Extracted data Start Marker

/-- Take a command's work off its queue and list its completion. [DEDUCED, log entry 45] -/
def State.workDone (s : State) (q index status detail : Nat) : State :=
  match (s.queue q).work.find? (fun w => w.index == index) with
  | none => s
  | some w =>
    (s.modQueue q (fun x => { x with work := x.work.filter (fun j => j.index != index) })).pushReady q
      (.cmd w.launchId w.index status detail w.irq (s.time - w.start).toNat)

/-- Send the outcome of a PATCH to every other member. -/
def State.sendOutcome (s : State) (h src seq : Nat) (commit : Bool) : State :=
  match s.group? h with
  | some g => if g.size == 1 then s else s.sendPeers g (.patchOutcome src seq commit)
  | none => s

/-- Forget the waits of a requester. -/
def State.dropWaits (s : State) (p : Requester → Bool) : State :=
  let out := fun (ws : List Walk) => ws.filter (fun w => !p w.who)
  { s with
    walks := out s.walks
    collectors := s.collectors.map (fun c => (c.1, { c.2 with
      queue := out c.2.queue
      records := c.2.records.map (fun r => (r.1, { r.2 with waiters := out r.2.waiters })) })) }

/-- Check a PATCH and stage it (R201, R202): stalled at a page, refused, decided at once when no other member takes part,
or sent to the other members. [DEDUCED, log entry 44; DEDUCED, log entry 49] -/
def State.patchCheck (s : State) (q index : Nat) : State :=
  match (s.queue q).work.find? (fun w => w.index == index && w.kind == 3 && !w.checked) with
  | none => s
  | some w =>
    match s.patchRead q w with
    | .error (.stall va) =>
      let who : Requester := .patchBlock q index
      if s.stalled who then s
      else s.resumable { collector := 16, context := (s.queue q).context, va := va, access := .read, who := who, launch := 0, stale := false }
    | .error .held => s
    | .error (.fatal k va) =>
      (s.fatalFault 16 k 0 .read 0xFF (s.queue q).context va none stTranslationFatal).workDone q index stTranslationFatal 0
    | .error (.refuse st code t i row) => (s.workDone q index st (rcDetail code)).rcError code t (s.queuePart q) i row
    | .ok (h, g, lists) =>
      let src := s.patchSrc q
      let own := ((lists.find? (fun l => l.1 == g.rank)).map (·.2)).getD []
      let s1 := s.stageEntries h own
      let peers := lists.filter (fun l => l.1 != g.rank)
      if peers.isEmpty then
        ({ (s1.commitEntries src w.patch) with committed := (src, w.patch, h) :: s1.committed }).workDone q index stOk 0
      else
        let tabs := (own.map (·.table)).eraseDups
        let recs : Table (List Byte) := tabs.foldl (fun (acc : Table (List Byte)) t => match s.table? h t with | some d => tabSet acc t d.record | none => acc) []
        let s2 := peers.foldl (fun (acc : State) l =>
        acc.sendRank g l.1 (.patchStage g.id src w.patch recs (l.2.map PatchEntry.framed))) s1
        let pw : PatchWork := { queue := q, index := index, launchId := w.launchId, irq := w.irq, handle := h, answers := [] }
        let s3 := s2.modQueue q (fun x => { x with work := x.work.map (fun j => if j.index == index then { j with checked := true, handle := h } else j) })
        { s3 with patches := s3.patches ++ [(src, w.patch, pw)] }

Extracted data End Marker

■ Assignment:
Exactly the lines from the one containing "acc.sendRank g l.1" through the end of the records should be reproduced, and no others.

■ Solution to this exercise:
        acc.sendRank g l.1 (.patchStage g.id src w.patch recs (l.2.map PatchEntry.framed))) s1
        let pw : PatchWork := { queue := q, index := index, launchId := w.launchId, irq := w.irq, handle := h, answers := [] }
        let s3 := s2.modQueue q (fun x => { x with work := x.work.map (fun j => if j.index == index then { j with checked := true, handle := h } else j) })
        { s3 with patches := s3.patches ++ [(src, w.patch, pw)] }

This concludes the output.